白髪に赤目、男にしてはどころか女だとしても華奢な体。とても学園都市第一位の怪物には見えない彼───一方通行は困惑していた。なぜなら、目が覚めて開口一番に見えたのが自分に馬乗りする少女だったからだ。

 

 

「…………何してンだ?オマエ」

 

 

「えーと、夜這い?」

 

 

現在の時刻は午前6時、夜這いと言うには無理がないだろうか。しかもおもいっきりマジックペンを持っているのが見えている。しかし高校生くらいの少女はそんな事実はないかのように小首をかしげ、おどけたような笑みを浮かべる。普通の男であればマジックペンの事など頭から吹き飛び一発KOされそうな容姿であるが、一方通行は動じなかった。そもそも興味がないのもあるが、この少女の本性を知っているからだ。よって彼の脳が弾き出した最適解は、

 

 

「色香もねェガキがンな事言ってンじゃねェ………俺は寝る…」

 

 

 

二度寝、であった。

 

 

「そうやって誤魔化してるつもり?実は興奮しちゃってるんじゃ………え?マジで寝たの?おい!」

 

 

マジのマジである。某有名な青い猫型ロボットの漫画の主人公並みである。尤も彼とは違い、一方通行は特殊な事情から睡眠時間を減らす必要があったため、眠りに入る速さが尋常でないだけなのだが。

 

 

 

 

それはさておき、彼には一つ誤算があった。

 

 

「うっわマジで寝たよコイツ。彼女とか家に泊めても先に寝てるタイプだわ。第一位サマはコミュ障レベルも第一位って事かな?」

 

いつもならこの辺りで彼女が飽きるはずが、今回は引かなかったのだ。

 

 

「まーいいや。
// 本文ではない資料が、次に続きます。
-- ==== Sys2Proof/Laws/State.lean ====
section
/-! SUPPORT. One lemma per field per named update of State. -/

namespace Sys2Proof.Machine

section EnterFault
variable (ip0 : Nat) (t : Trap) (s : State)
@[simp] theorem enterFault_params : (enterFault ip0 t s).params = s.params := rfl
@[simp] theorem enterFault_mem : (enterFault ip0 t s).mem = s.mem := rfl
@[simp] theorem enterFault_ip : (enterFault ip0 t s).ip = s.ip := rfl
@[simp] theorem enterFault_rb : (enterFault ip0 t s).rb = s.rb := rfl
@[simp] theorem enterFault_lut : (enterFault ip0 t s).lut = s.lut := rfl
@[simp] theorem enterFault_status : (enterFault ip0 t s).status = .faulted := rfl
@[simp] theorem enterFault_fault : (enterFault ip0 t s).fault = ⟨some t.cause, ip0, heldInfo s.params t.info⟩ := rfl
@[simp] theorem enterFault_inq : (enterFault ip0 t s).inq = s.inq := rfl
@[simp] theorem enterFault_outq : (enterFault ip0 t s).outq = s.outq := rfl
@[simp] theorem enterFault_oyp : (enterFault ip0 t s).oyp = s.oyp := rfl
end EnterFault

section Constructed
variable (p : Params) (m : Memory)
@[simp] theorem constructed_params : (State.constructed p m).params = p := rfl
@[simp] theorem constructed_mem : (State.constructed p m).mem = m := rfl
@[simp] theorem constructed_ip : (State.constructed p m).ip = 0 := rfl
@[simp] theorem constructed_rb : (State.constructed p m).rb = 0 := rfl
@[simp] theorem constructed_lut : (State.constructed p m).lut = emptyLut := rfl
@[simp] theorem constructed_status : (State.constructed p m).status = .halted := rfl
@[simp] theorem constructed_fault : (State.constructed p m).fault = .clear := rfl
@[simp] theorem constructed_inq : (State.constructed p m).inq = [] := rfl
@[simp] theorem constructed_outq : (State.constructed p m).outq = [] := rfl
@[simp] theorem constructed_oyp : (State.constructed p m).oyp = false := rfl
end Constructed

section ReadsOfOneField
variable (s : State)

/-- An operand read depends on the parameters and the memory alone. -/
theorem readOperand_congr {s t : State} (hp : t.params = s.params) (hm : t.mem = s.mem) (ops : List Op) (i : Nat) :
    readOperand t ops i = readOperand s ops i := by
  simp only [readOperand, hp, hm]

/-- The fetch depends on the table, the memory and `ip` alone. -/
theorem fetchInstr_congr {s t : State} (hl : t.lut = s.lut) (hm : t.mem = s.mem) (hi : t.ip = s.ip) :
    fetchInstr t = fetchInstr s := by
  simp only [fetchInstr, hl, hm, hi]

end ReadsOfOneField

end Sys2Proof.Machine
end

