-- ==== Sys2Proof/Laws/PerInstr.lean ====
section
/-! SUPPORT. One lemma for every instruction: an instruction is its kind and its operands, so the decoder, which makes
one from a registered kind and the operands it built, reaches every one. -/

namespace Sys2Proof.Laws.KindAndOperands

/-- The instruction is the one its kind and its operands make. -/
def Statement (i : Instr) : Prop := Instr.ofKind i.kind i.operands = i

theorem add (ops : List Operand) : Statement (.add ops) := ofKind_of_instr _
theorem mul (ops : List Operand) : Statement (.mul ops) := ofKind_of_instr _
theorem inp (ops : List Operand) : Statement (.inp ops) := ofKind_of_instr _
theorem out (ops : List Operand) : Statement (.out ops) := ofKind_of_instr _
theorem jt (ops : List Operand) : Statement (.jt ops) := ofKind_of_instr _
theorem jf (ops : List Operand) : Statement (.jf ops) := ofKind_of_instr _
theorem lt (ops : List Operand) : Statement (.lt ops) := ofKind_of_instr _
theorem eq (ops : List Operand) : Statement (.eq ops) := ofKind_of_instr _
theorem arb (ops : List Operand) : Statement (.arb ops) := ofKind_of_instr _
theorem hlt (ops : List Operand) : Statement (.hlt ops) := ofKind_of_instr _
theorem custom (k : Fin 0x8000) (ops : List Operand) : Statement (.custom k ops) := ofKind_of_instr _

end Sys2Proof.Laws.KindAndOperands
end

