/-- Settles O18: an Immediate operand has no address to store to, and the other five never store. -/
theorem writeThroughImmediateAlwaysFails : Obligations.WriteThroughImmediateAlwaysFails := by
  have store_error (s : State) (l : List Operand) (i : Nat) (raw v : Word) (hi : l[i]? = some ⟨.immediate, raw⟩) :
      storeOperand s (s.bind l) i v = .error ⟨.incompatibleMode, i⟩ :=
    storeOperand_of_target_error (targetOperand_of_immediate hi rfl)
  refine ⟨store_error, fun s l raw a b r hi h0 h1 => ?three, fun s l raw v rest hi hq => ?inp,
    fun s t l mk hmk hs he => ?others, rfl⟩
  case three =>
    have raises {mk f} {r : Word} (hr : Runs mk fun _ => arithmeticHandler f) (hf : f s.params a b = .ok r) :
        exec (mk l) s = .next (enterFault s.ip ⟨.incompatibleMode, 2⟩ s) :=
      hr.exec_of_error (arithmeticHandler_of_store_error h0 h1 hf (store_error s l 2 raw r hi))
    exact ⟨raises runs_add, raises runs_mul, raises runs_lt rfl, raises runs_eq rfl⟩
  case inp => exact runs_inp.exec_of_error (inHandler_of_store_error hq (store_error s l 0 raw v hi))
  case others =>
    simp only [List.mem_cons, List.not_mem_nil, or_false] at hmk
    refine exec_cause_ne_incompatibleMode hs ?_ he
    rcases hmk with rfl | rfl | rfl | rfl | rfl
    · exact outHandler_neverRaises_incompatibleMode
    · exact jumpHandler_neverRaises_incompatibleMode _
    · exact jumpHandler_neverRaises_incompatibleMode _
    · exact arbHandler_neverRaises_incompatibleMode
    · exact .pure _

end Sys2Proof.Machine

/-! Frames of the reference instructions (40_execution_loop.md R107, R109, R118-R122), and custom handlers
(40_execution_loop.md R110): what their trees do, and what they leave alone whatever the tree. -/

namespace Sys2Proof.Machine

variable {mk : List Operand → Instr} {s t u : State} {l : List Operand} {ops : List Op} {trap : Trap} {d : Directive}
  {f : Params → Word → Word → Except Trap Word} {v x : Word} {ip0 n a : Nat}

/-! ### What a handler's end leaves of the state it began on -/

@[simp] theorem movedTo_mem : (movedTo ip0 a u).mem = u.mem := by
  unfold movedTo
  split <;> rfl

/-- A move changes `ip`, and on a failed end check status and record. -/
theorem movedTo_frame :
    movedTo ip0 a u = { u with
      ip := (movedTo ip0 a u).ip, status := (movedTo ip0 a u).status, fault := (movedTo ip0 a u).fault } ∧
    ((movedTo ip0 a u).status ≠ .faulted →
      (movedTo ip0 a u).status = u.status ∧ (movedTo ip0 a u).fault = u.fault) := by
  unfold movedTo
  split
  · exact ⟨rfl, fun _ => ⟨rfl, rfl⟩⟩
  · exact ⟨rfl, fun h => absurd rfl h⟩

theorem arithmeticHandler_eq_error (h : arithmeticHandler f ops s = .error trap u) : u = s := by
  rw [arithmeticHandler_apply] at h
  split at h
  · cases h; rfl
  · split at h
    · cases h; rfl
    · split at h
      · cases h; rfl
      · split at h <;> cases h
        rfl

theorem arithmeticHandler_eq_ok (h : arithmeticHandler f ops s = .ok d u) :
    d = .cont ∧ ∃ r m, storeOperand s ops 2 r = .ok m ∧ u = { s with mem := m } := by
  rw [arithmeticHandler_apply] at h
  split at h
  · cases h
  · split at h
    · cases h
    · split at h
      · cases h
      · rename_i r _
        split at h
        · cases h
        · rename_i m hst
          cases h
          exact ⟨rfl, r, m, hst, rfl⟩

theorem inHandler_eq_error (h : inHandler ops s = .error trap u) : u = { s with inq := s.inq.tail } := by
  cases hq : s.inq with
  | nil => cases (inHandler_of_empty hq).symm.trans h
  | cons v rest =>
    cases hst : storeOperand s ops 0 v with
    | error e =>
      cases (inHandler_of_store_error hq hst).symm.trans h
      rfl
    | ok m => cases (inHandler_of_store hq hst).symm.trans h

theorem inHandler_eq_ok (h : inHandler ops s = .ok d u) :
    (d = .quit ∧ s.inq = [] ∧ u = s) ∨
      d = .cont ∧ ∃ v rest m, s.inq = v :: rest ∧ storeOperand s ops 0 v = .ok m ∧
        u = { s with inq := rest, mem := m } := by
  cases hq : s.inq with
  | nil =>
    cases (inHandler_of_empty hq).symm.trans h
    exact .inl ⟨rfl, rfl, rfl⟩
  | cons v rest =>
    cases hst : storeOperand s ops 0 v with
    | error e => cases (inHandler_of_store_error hq hst).symm.trans h
    | ok m =>
      cases (inHandler_of_store hq hst).symm.trans h
      exact .inr ⟨rfl, v, rest, m, rfl, hst, rfl⟩

theorem jumpHandler_eq_error {taken : Word → Bool} (h : jumpHandler taken ops s = .error trap u) : u = s := by
  rw [jumpHandler_apply] at h
  split at h
  · cases h; rfl
  · split at h <;> cases h
    rfl

theorem jumpHandler_eq_ok {taken : Word → Bool} (h : jumpHandler taken ops s = .ok d u) :
    u = s ∧ (d = .cont ∨ ∃ x, d = .jumpTo x) := by
  refine ⟨?_, returns_jumpHandler taken _ _ _ h⟩
  rw [jumpHandler_apply] at h
  split at h
  · cases h
  · split at h <;> cases h
    rfl

theorem arbHandler_eq_error (h : arbHandler ops s = .error trap u) : u = s := by
  rw [arbHandler_apply] at h
  split at h <;> cases h
  rfl

theorem arbHandler_eq_ok (h : arbHandler ops s = .ok d u) : u = s ∧ ∃ x, d = .adjustRelativeBase x := by
  rw [arbHandler_apply] at h
  split at h <;> cases h
  exact ⟨rfl, _, rfl⟩
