-- ==== Sys2Proof/Machine/State.lean ====
section
/-!
DEFINITION. The state of the module: everything the spec gives it, as plain data. Registers of BAR0 are held in one
table by their offset (`State.regs`; an offset that is not listed holds its reset value, Machine/Registers.lean). Each
engine holds its memories, its units and its four context places; the module-wide parts follow by chapter.
-/

namespace Sys2Proof.Machine

/-- Why the machine stops with a fault. No command of this block does: the spec gives each of them an effect on
State. (DEDUCED, log entry 101.) -/
inductive Fault
  deriving DecidableEq, Repr

/-- Why a command is refused. (DEDUCED, log entry 101.) -/
inductive Refusal
  /-- Raised by `exec` for a row that has no meaning yet; the mnemonic is the row's. Safe: nothing is claimed. -/
  | notModelled (mnemonic : String)
  deriving DecidableEq, Repr

/-! ## Contexts of an engine -/

/-- The state of a copy of an instruction region (R192). -/
inductive CopySt | empty | loading | ready | active
  deriving DecidableEq, Repr

/-- An entry of the summary queue (R159). -/
structure SumEntry where
  value : W64 := 0
  tag : BitVec 16 := 0
  kind : BitVec 4 := 0
  fromRed : Bool := false
  deriving DecidableEq, Repr

/-- An open loop: its first body group, its END group and the iterations left, the running one included (R197). -/
structure Loop where
  body : Nat
  stop : Nat
  left : Nat
  deriving DecidableEq, Repr

/-- A stochastic-rounding key RKk (R209). -/
structure RKey where
  seed : W64 := 0
  rid : W32 := 0
  deriving DecidableEq, Repr

/-- A running Sand feed of the Cuff program lane (R253). -/
structure CuffFeed where
  src : Nat
  len : Nat
  tok : Tok
  deriving DecidableEq, Repr

/-- A running random-number fill: the configuration it latched, and the address of its xrn.go (R236, R249). -/
structure RnFill where
  seed : W64
  id : W32
  w3 : W32
  ib : W64
  dst : Nat
  cnt : Nat
  seq : Bool
  src : Nat
  tok : Tok
  pc : Nat
  deriving DecidableEq, Repr

/-- The extension CSRs that hold state of their own (R243). -/
structure Csrs where
  lclost : Bool := false
  poly : Bool := false
  run : W64 := 0xFFFFFFFF
  cuffSrc : W32 := 0
  cuffLen : W32 := 0
  rnSeed : W64 := 0
  rnId : W32 := 0
  rnW3 : W32 := 0
  rnIb : W64 := 0
  rnDst : W32 := 0
  rnCnt : W32 := 0
  rnMode : Bool := false
  rnStep : Bool := false
  rnSrc : W32 := 0
  latch : SumEntry := {}
  deriving DecidableEq, Repr

/-- A recorded block: the Sand offset of the load descriptor and the serial number of the load (R416). -/
structure BlockRef where
  ld : Nat
  serial : Nat
  deriving DecidableEq, Repr

/-- What a commit records of a context and a replay restores (R223, R237, R505); `arrfl` and `vecfl` are XARRFL and XVECFL
as the commit found them. (DESIGN CHOICE, log entry 5.) -/
structure Rec where
  pc : Nat := 0
  bankB : Bool := false
  loops : List Loop := []
  lc : Tab W32 := []
  ws : Tab Tok := []
  cptr : Nat := 0
  eptr : Nat := 0
  lp : Tab Nat := []
  vib : W64 := 0
  qib : W64 := 0
  mib : W64 := 0
  rk : Tab RKey := []
  vp : Tab Pred := []
  stepNo : W64 := 0
  sumq : List SumEntry := []
  x : Tab W32 := []
  ccpc : Nat := 0
  csr : Csrs := {}
  arrfl : W64 := 0
  vecfl : W64 := 0
  cycle : W64 := 0
  instret : W64 := 0
  feed : Option CuffFeed := none
  fill : Option RnFill := none
  block : Option BlockRef := none
  deriving DecidableEq, Repr
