/-- The generation that the check symbols of a Clay byte's sector record (R473). -/
def State.clayGenAt (s : State) (off : Nat) : Nat := (s.clayGen.read (off / 64)).toNat

/-- n bytes of partition q's Clay, each sector under the generation it records (R472, R473). (DESIGN CHOICE, log entry 4.) -/
def State.clayGet (s : State) (q off n : Nat) : Bytes :=
  if s.keyless q then s.clay.bytes off n
  else xtsRead s.clay (fun a => s.xtsKeys q (s.clayGenAt a)) clayUnit off n

/-- Bytes written to partition q's Clay: each sector they touch is encrypted under the current generation and records it
(R472, R473). (DESIGN CHOICE, log entry 4.) -/
def State.clayPut (s : State) (q off : Nat) (bs : Bytes) : State :=
  if s.keyless q = true ∨ bs = [] then { s with clay := s.clay.store off bs }
  else
    let g := s.keyGen q
    { s with
      clay := xtsStore s.clay (fun a => s.xtsKeys q (s.clayGenAt a)) (fun _ => s.xtsKeys q g) clayUnit 64 off bs
      clayGen := s.clayGen.store (off / 64)
        (List.replicate ((off + (bs.length - 1)) / 64 + 1 - off / 64) (BitVec.ofNat 8 g)) }

/-- n bytes of Clay; a granule that no partition owns reads as it is stored. (DESIGN CHOICE, log entry 4.) -/
def State.clayBytes (s : State) (off n : Nat) : Bytes :=
  match s.clayOwner off with
  | some q => s.clayGet q off n
  | none => s.clay.bytes off n

/-- Bytes written to Clay. -/
def State.clayStore (s : State) (off : Nat) (bs : Bytes) : State :=
  match s.clayOwner off with
  | some q => s.clayPut q off bs
  | none => { s with clay := s.clay.store off bs }

/-- Where a Shale byte lies: in Clay at an offset, or at an address of a CXL port's device (R306). -/
inductive ShaleAt
  | clay (off : Nat)
  | cxl (port : Bool) (addr : Nat)
  deriving DecidableEq, Repr

/-- The map of R306. -/
def State.shaleAt (s : State) (off : Nat) : ShaleAt :=
  let m := s.shaleMap (off / 2 ^ 32)
  let a := bits m 12 3 * 2 ^ 32 + off % 2 ^ 32
  if bit m 1 then .clay a else .cxl (bit m 2) a

/-- The partition that a Shale byte's map names. -/
def State.shalePart (s : State) (off : Nat) : Nat := bits (s.shaleMap (off / 2 ^ 32)) 15 13

/-- The Shale granules of a partition that a CXL device backs, in ascending order (R477). -/
def State.cxlGranules (s : State) (q : Nat) : List Nat :=
  (List.range 2048).filter (fun g => let m := s.shaleMap g; bit m 0 && !bit m 1 && bits m 15 13 == q)

/-- The tweak of a page of a CXL port's device (R472). -/
def cxlUnit (port : Bool) (a : Nat) : BitVec 128 := BitVec.ofNat 128 (a / 4096 % 2 ^ 30 + port.toNat * 2 ^ 30 + 2 ^ 127)

/-- The generation of a CXL page by its position: during a rotation the pages below the sweep pointer are of the new
generation and the others of the old one (R473). -/
def State.cxlGenAt (s : State) (q off : Nat) : Nat :=
  let g := s.keyGen q
  match s.rot.find? (fun (k, _) => k == q) with
  | none => g
  | some (_, r) =>
    let page := 2 ^ 20 * ((s.cxlGranules q).filter (fun k => decide (k < off / 2 ^ 32))).length + off % 2 ^ 32 / 4096
    if page < r.ptr then g else 1 - g

/-- The memory of a CXL port's device. -/
def State.cxlMem (s : State) (port : Bool) : Mem := if port then s.cxl1 else s.cxl0
/-- That memory replaced. -/
def State.setCxl (s : State) (port : Bool) (m : Mem) : State := if port then { s with cxl1 := m } else { s with cxl0 := m }

/-- The keys of the block at device address b that backs the granule of Shale offset `off`. -/
def State.cxlKeys (s : State) (off b : Nat) : List (BitVec 256) :=
  let q := s.shalePart off
  s.xtsKeys q (s.cxlGenAt q (off / 2 ^ 32 * 2 ^ 32 + b % 2 ^ 32))

/-- n bytes of Shale inside one granule. -/
def State.shaleBytes (s : State) (off n : Nat) : Bytes :=
  let q := s.shalePart off
  match s.shaleAt off with
  | .clay a => s.clayGet q a n
  | .cxl port a =>
    if s.keyless q then (s.cxlMem port).bytes a n else xtsRead (s.cxlMem port) (s.cxlKeys off) (cxlUnit port) a n

/-- Bytes written to Shale inside one granule (R472, R473). -/
def State.shaleStore (s : State) (off : Nat) (bs : Bytes) : State :=
  let q := s.shalePart off
  match s.shaleAt off with
  | .clay a => s.clayPut q a bs
  | .cxl port a =>
    if s.keyless q = true ∨ bs = [] then s.setCxl port ((s.cxlMem port).store a bs)
    else s.setCxl port (xtsStore (s.cxlMem port) (s.cxlKeys off) (s.cxlKeys off) (cxlUnit port) 16 a bs)

/-- The mask that a granule's era puts on a byte of Loam; era 0 puts none. An era begins when the granule's contents are
lost (R287). (DESIGN CHOICE, log entry 99.) -/
def freeMask (era a : Nat) : Byte := if era = 0 then 0 else Config.freeByte era a

/-- The era of a Loam byte's granule. -/
def State.loamEraAt (s : State) (a : Nat) : Nat := Tab.get 0 s.loamEra (a / 2 ^ 30)

/-- n bytes of Loam. -/
def State.loamBytes (s : State) (off n : Nat) : Bytes :=
  (List.range n).map (fun i => s.loam.read (off + i) ^^^ freeMask (s.loamEraAt (off + i)) (off + i))

/-- The Loam regions of the epoch slots that are READY, CURRENT or DRAINING: first byte and length (R361). -/
def State.epochRegions (s : State) : List (Nat × Nat) :=
  (List.range 4).filterMap (fun n =>
    let st := s.fld (Reg.epsStat n) 2 0
    if 2 ≤ st ∧ st ≤ 4 then some ((Tab.get {} s.eps n).dest, 65536 * s.fld (Reg.epsProg n) 63 32) else none)

/-- Bytes written to Loam. In the region of an epoch slot that is READY, CURRENT or DRAINING no unit writes, and the bytes
stay as they are (R361). (DEDUCED, log entry 122.) -/
def State.loamStore (s : State) (off : Nat) (bs : Bytes) : State :=
  let rs := s.epochRegions
  let kept := fun (a : Nat) => rs.any (fun r => decide (r.1 ≤ a) && decide (a < r.1 + r.2))
  { s with loam := s.loam.store off (bs.zipIdx.map (fun (b, i) =>
      if kept (off + i) then s.loam.read (off + i) else b ^^^ freeMask (s.loamEraAt (off + i)) (off + i))) }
奥の手を使うだけだし。最終信号!おもいっきりやっちまえ!」

 

 

つまりそこから導かれる答えは。

 

 

 

 

 

「はーい!打ち止め、行っきまーす!ってミサカはミサカはおもいっきりボディプレスしてみたりー!!」

 

 

「ゲボァ!?」

 

 

重撃。

今の一撃を一言で表すならこれしかないだろう。冗談抜きで走馬灯すら見えるほどの衝撃だった。

 

 

「起きて起きて起きてー!ってミサカはミサカはあなたの上で転がってみる!」

 

 

「起きるからさっさとどけェ!」

 

少女ほどの体重で体の上を転がり回られてはたまったもんではない。この状況を引き起こしたもう一人の少女は、よほどツボにはまったのか床にうずくまってヒーヒー言っている。

 

 

「あァくそ、最悪だ………」

 

 

今なお転がり続ける少女にチョップをかまし、既に笑いをこらえきれずにゲラゲラ笑っているもう一人の少女に拳骨を食らわせ、一方通行は一人呟いた。もう何度言ったか分からない言葉を。

 

 

最悪な朝だ、と。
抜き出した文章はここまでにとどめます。